@[simp] theorem State.modOtp_time (s : State) (f : Otp → Otp) : (s.modOtp f).time = s.time := rfl
@[simp] theorem State.modOtp_pending (s : State) (f : Otp → Otp) : (s.modOtp f).pending = s.pending := rfl
@[simp] theorem State.modOtp_freeCtr (s : State) (f : Otp → Otp) : (s.modOtp f).freeCtr = s.freeCtr := rfl
@[simp] theorem State.modOtp_tick (s : State) (f : Otp → Otp) : (s.modOtp f).tick = s.tick := rfl
@[simp] theorem State.modOtp_tickAt (s : State) (f : Otp → Otp) : (s.modOtp f).tickAt = s.tickAt := rfl
@[simp] theorem State.modOtp_regs (s : State) (f : Otp → Otp) : (s.modOtp f).regs = s.regs := rfl
@[simp] theorem State.modOtp_chans (s : State) (f : Otp → Otp) : (s.modOtp f).chans = s.chans := rfl
@[simp] theorem State.modOtp_aon (s : State) (f : Otp → Otp) : (s.modOtp f).aon = s.aon := rfl
@[simp] theorem State.modOtp_sys (s : State) (f : Otp → Otp) : (s.modOtp f).sys = s.sys := rfl
@[simp] theorem State.modOtp_sns (s : State) (f : Otp → Otp) : (s.modOtp f).sns = s.sns := rfl
@[simp] theorem State.modOtp_law (s : State) (f : Otp → Otp) : (s.modOtp f).law = s.law := rfl
@[simp] theorem State.modOtp_pwm (s : State) (f : Otp → Otp) : (s.modOtp f).pwm = s.pwm := rfl
@[simp] theorem State.modOtp_hbx (s : State) (f : Otp → Otp) : (s.modOtp f).hbx = s.hbx := rfl
@[simp] theorem State.modOtp_dkl (s : State) (f : Otp → Otp) : (s.modOtp f).dkl = s.dkl := rfl
@[simp] theorem State.modOtp_vat (s : State) (f : Otp → Otp) : (s.modOtp f).vat = s.vat := rfl
@[simp] theorem State.modOtp_bat (s : State) (f : Otp → Otp) : (s.modOtp f).bat = s.bat := rfl
@[simp] theorem State.modOtp_slt (s : State) (f : Otp → Otp) : (s.modOtp f).slt = s.slt := rfl
@[simp] theorem State.modOtp_slot (s : State) (f : Otp → Otp) : (s.modOtp f).slot = s.slot := rfl
@[simp] theorem State.modOtp_stage (s : State) (f : Otp → Otp) : (s.modOtp f).stage = s.stage := rfl
@[simp] theorem State.modOtp_red (s : State) (f : Otp → Otp) : (s.modOtp f).red = s.red := rfl
@[simp] theorem State.modOtp_arb (s : State) (f : Otp → Otp) : (s.modOtp f).arb = s.arb := rfl
@[simp] theorem State.modOtp_seq (s : State) (f : Otp → Otp) : (s.modOtp f).seq = s.seq := rfl
@[simp] theorem State.modOtp_thm (s : State) (f : Otp → Otp) : (s.modOtp f).thm = s.thm := rfl
@[simp] theorem State.modOtp_otp (s : State) (f : Otp → Otp) : (s.modOtp f).otp = f s.otp := rfl
@[simp] theorem State.modOtp_nvp (s : State) (f : Otp → Otp) : (s.modOtp f).nvp = s.nvp := rfl
@[simp] theorem State.modOtp_bbx (s : State) (f : Otp → Otp) : (s.modOtp f).bbx = s.bbx := rfl
@[simp] theorem State.modOtp_upd (s : State) (f : Otp → Otp) : (s.modOtp f).upd = s.upd := rfl
@[simp] theorem State.modOtp_hst (s : State) (f : Otp → Otp) : (s.modOtp f).hst = s.hst := rfl
@[simp] theorem State.modOtp_evt (s : State) (f : Otp → Otp) : (s.modOtp f).evt = s.evt := rfl
@[simp] theorem State.modOtp_twp (s : State) (f : Otp → Otp) : (s.modOtp f).twp = s.twp := rfl
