-- ==== Sys2Proof/Laws/BlackBoxOps.lean ====
section
/-! SUPPORT. What the operations of the black box keep and what they lead to. -/

set_option Elab.async false

namespace Sys2Proof.Machine
open Sys2Proof

def opView (s : State) : Option (Nat × Fin 4) × Nat × Ctr × List Ev × BitVec 40 := (s.bbx.op, s.bbx.result, s.bbx.clr, s.bbx.queue, s.bbx.seq)

theorem freezeImage_bbx (s : State) : s.freezeImage.bbx = s.bbx := step_freezeImage.frame .bbx (by decide)

theorem modStore_bbx (s : State) (f) : (s.modStore f).bbx = { s.bbx with st := f s.bbx.st } := by
  unfold State.modStore State.modBbx
  dsimp only
  rw [freezeImage_bbx]

theorem op_bbx {s t : State} (h : t.bbx = s.bbx) : opView t = opView s := by unfold opView; rw [h]

theorem modStore_op (s : State) (f) : opView (s.modStore f) = opView s := by
  unfold opView; rw [modStore_bbx]

theorem modBbx_op (s : State) (f : Bbx → Bbx) (h : ∀ b, (f b).op = b.op ∧ (f b).result = b.result ∧ (f b).clr = b.clr ∧ (f b).queue = b.queue ∧ (f b).seq = b.seq) : opView (s.modBbx f) = opView s := by
  obtain ⟨a, b, c, d, e⟩ := h s.bbx
  show ((f s.bbx).op, (f s.bbx).result, (f s.bbx).clr, (f s.bbx).queue, (f s.bbx).seq) = _
  rw [a, b, c, d, e]; rfl

theorem freeze_op (s : State) (r) : opView (s.freeze r) = opView s := by
  unfold State.freeze
  extract_lets +onlyGivenNames t0
  refine Eq.trans (modBbx_op _ _ ?_) (modStore_op s _)
  intro _; exact ⟨rfl, rfl, rfl, rfl, rfl⟩

theorem satEv_op (s : State) (o n a b) : opView (s.satEv o n a b) = opView s := op_bbx (step_satEv.frame .bbx (by decide))

def bump (v : Option (Nat × Fin 4) × Nat × Ctr × List Ev × BitVec 40) : Option (Nat × Fin 4) × Nat × Ctr × List Ev × BitVec 40 := (v.1, v.2.1, v.2.2.1, v.2.2.2.1, v.2.2.2.2 + 1)

theorem putRecord_op (s : State) (a b c d e) : opView (s.putRecord a b c d e).2 = bump (opView s) := by
  unfold State.putRecord
  extract_lets +onlyGivenNames toRing takes rec_
  clear_value toRing takes rec_
  generalize s.slotFor = p
  obtain ⟨k, old⟩ := p
  dsimp -zeta only
  extract_lets +onlyGivenNames s1 c' s2
  have h1 : opView s1 = bump (opView s) := by
    have e := modStore_bbx s (fun e => { e with ring := cellPut 0 e.ring k rec_ })
    unfold opView s1 State.modBbx
    dsimp only
    rw [e]
    rfl
  clear_value s1
  show opView s2 = _
  unfold s2
  refine Eq.trans ?_ h1
  refine ite_keep opView rfl (ite_keep opView ?_ ?_)
  · exact op_bbx (step_ringPush.frame .bbx (by decide))
  · exact op_bbx ((step_hstSat.frame .bbx (by decide)).trans (step_ringLose.frame .bbx (by decide)))

theorem sealStart_op (s : State) (k q p) : opView (s.sealStart k q p) = opView s := by
  unfold State.sealStart
  split
  · extract_lets +onlyGivenNames c s1
    have h1 : opView s1 = opView s := (satEv_op _ _ _ _ _).trans (modBbx_op s _ (fun _ => ⟨rfl, rfl, rfl, rfl, rfl⟩))
    exact ite_keep opView h1 h1
  · rename_i r _
    extract_lets +onlyGivenNames slots x0 s1 s2
    have h1 : opView s1 = opView s := modStore_op s _
    have h2 : opView s2 = opView s := (modBbx_op s1 (fun b => { b with missRun := false, oldest := b.oldest.filter (fun o => !slots.contains o) }) (fun _ => ⟨rfl, rfl, rfl, rfl, rfl⟩)).trans h1
    clear_value s2
    exact ite_keep opView h2 (ite_keep opView ((freeze_op _ _).trans h2) ((modBbx_op s2 _ (fun _ => ⟨rfl, rfl, rfl, rfl, rfl⟩)).trans h2))

theorem writeRec_op (s : State) (a b c d e f) : opView (s.writeRec a b c d e f) = bump (opView s) := by
  unfold State.writeRec
  extract_lets +onlyGivenNames seq
  have h := putRecord_op s a b c d e
  generalize s.putRecord a b c d e = p at *
  obtain ⟨k, s1⟩ := p
  dsimp -zeta only at *
  rw [← h]
  refine ite_keep opView rfl (ite_keep opView (ite_keep opView rfl (sealStart_op _ _ _ _)) ?_)
  extract_lets +onlyGivenNames s2
  have h2 : opView s2 = opView s1 := by
    unfold s2 State.laterCount
    split
    · exact modStore_op s1 _
    · rfl
  clear_value s2
  split
  · exact (freeze_op _ _).trans h2
  · exact h2

theorem endRun_op (s : State) (h : s.bbx.supRun = 0) : s.endRun = s := by
  unfold State.endRun
  rw [if_pos h]

theorem route_bbx (s : State) (a n) : (s.route a n).bbx = s.bbx := step_route.frame .bbx (by decide)

theorem endRun_view (s : State) : (fun v : Option (Nat × Fin 4) × Nat × Ctr × List Ev × BitVec 40 => (v.1, v.2.1, v.2.2.1, v.2.2.2.1)) (opView s.endRun) = (fun v => (v.1, v.2.1, v.2.2.1, v.2.2.2.1)) (opView s) := by
  unfold State.endRun
  refine ite_keep (fun x => (fun v : Option (Nat × Fin 4) × Nat × Ctr × List Ev × BitVec 40 => (v.1, v.2.1, v.2.2.1, v.2.2.2.1)) (opView x)) rfl ?_
  extract_lets +onlyGivenNames sev s1 s2
  have h2 : opView s2 = opView s1 := ite_keep opView (op_bbx (route_bbx _ _ _)) rfl
  dsimp only
  rw [writeRec_op, h2]
  rfl

theorem ownRecord_view (s : State) (a b c d e) : ((s.ownRecord a b c d e).bbx.op, (s.ownRecord a b c d e).bbx.result, (s.ownRecord a b c d e).bbx.clr, (s.ownRecord a b c d e).bbx.queue) = (s.bbx.op, s.bbx.result, s.bbx.clr, s.bbx.queue) := by
  show (fun v : Option (Nat × Fin 4) × Nat × Ctr × List Ev × BitVec 40 => (v.1, v.2.1, v.2.2.1, v.2.2.2.1)) (opView (s.ownRecord a b c d e)) = _
  unfold State.ownRecord
  rw [writeRec_op]
  have k1 : opView (s.route a d).endRun.takeToken = opView (s.route a d).endRun := modBbx_op _ _ (fun _ => ⟨rfl, rfl, rfl, rfl, rfl⟩)
  rw [k1]
  have k2 := endRun_view (s.route a d)
  have k3 : opView (s.route a d) = opView s := op_bbx (route_bbx _ _ _)
  rw [k3] at k2
  exact k2

theorem ownRecord_seq (s : State) (a b c d e) (h : s.bbx.supRun = 0) : (s.ownRecord a b c d e).bbx.seq = s.bbx.seq + 1 := by
  have k1 : (s.route a d).endRun = s.route a d := endRun_op _ (by rw [route_bbx, h])
  have k2 : opView ((s.route a d).takeToken) = opView s := (modBbx_op _ _ (fun _ => ⟨rfl, rfl, rfl, rfl, rfl⟩)).trans (op_bbx (route_bbx _ _ _))
  have k3 : opView (s.ownRecord a b c d e) = bump (opView s) := by
    unfold State.ownRecord
    rw [writeRec_op, k1, k2]
  exact congrArg (fun v : Option (Nat × Fin 4) × Nat × Ctr × List Ev × BitVec 40 => v.2.2.2.2) k3

theorem opSave_view (s : State) : opView s.opSave = opView s := by
  unfold State.opSave
  refine ite_keep opView (modBbx_op _ _ (fun _ => ⟨rfl, rfl, rfl, rfl, rfl⟩)) ?_
  exact op_bbx (step_saveRequest.frame .bbx (by decide))

theorem sealWaiting_view (s : State) : (s.sealWaiting.bbx.op, s.sealWaiting.bbx.result, s.sealWaiting.bbx.clr) = (s.bbx.op, s.bbx.result, s.bbx.clr) :=
  foldl_keep (fun x => (x.bbx.op, x.bbx.result, x.bbx.clr)) (fun s _ => s.sealNow) (fun s _ => by
    unfold State.sealNow
    extract_lets r
    exact congrArg (fun v : Option (Nat × Fin 4) × Nat × Ctr × List Ev => (v.1, v.2.1, v.2.2.1)) (ownRecord_view s 0xD5 0x03 (evData 0x03 0 r) 15 false))
    (List.range s.bbx.sealWait) (s.modBbx (fun b => { b with sealWait := 0 }))

end Sys2Proof.Machine
end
▬▬▬
[Assigned task] Within the listing above, find every line containing the string "queue" and return it.

[Result]
def opView (s : State) : Option (Nat × Fin 4) × Nat × Ctr × List Ev × BitVec 40 := (s.bbx.op, s.bbx.result, s.bbx.clr, s.bbx.queue, s.bbx.seq)
theorem modBbx_op (s : State) (f : Bbx → Bbx) (h : ∀ b, (f b).op = b.op ∧ (f b).result = b.result ∧ (f b).clr = b.clr ∧ (f b).queue = b.queue ∧ (f b).seq = b.seq) : opView (s.modBbx f) = opView s := by
  show ((f s.bbx).op, (f s.bbx).result, (f s.bbx).clr, (f s.bbx).queue, (f s.bbx).seq) = _
theorem ownRecord_view (s : State) (a b c d e) : ((s.ownRecord a b c d e).bbx.op, (s.ownRecord a b c d e).bbx.result, (s.ownRecord a b c d e).bbx.clr, (s.ownRecord a b c d e).bbx.queue) = (s.bbx.op, s.bbx.result, s.bbx.clr, s.bbx.queue) := by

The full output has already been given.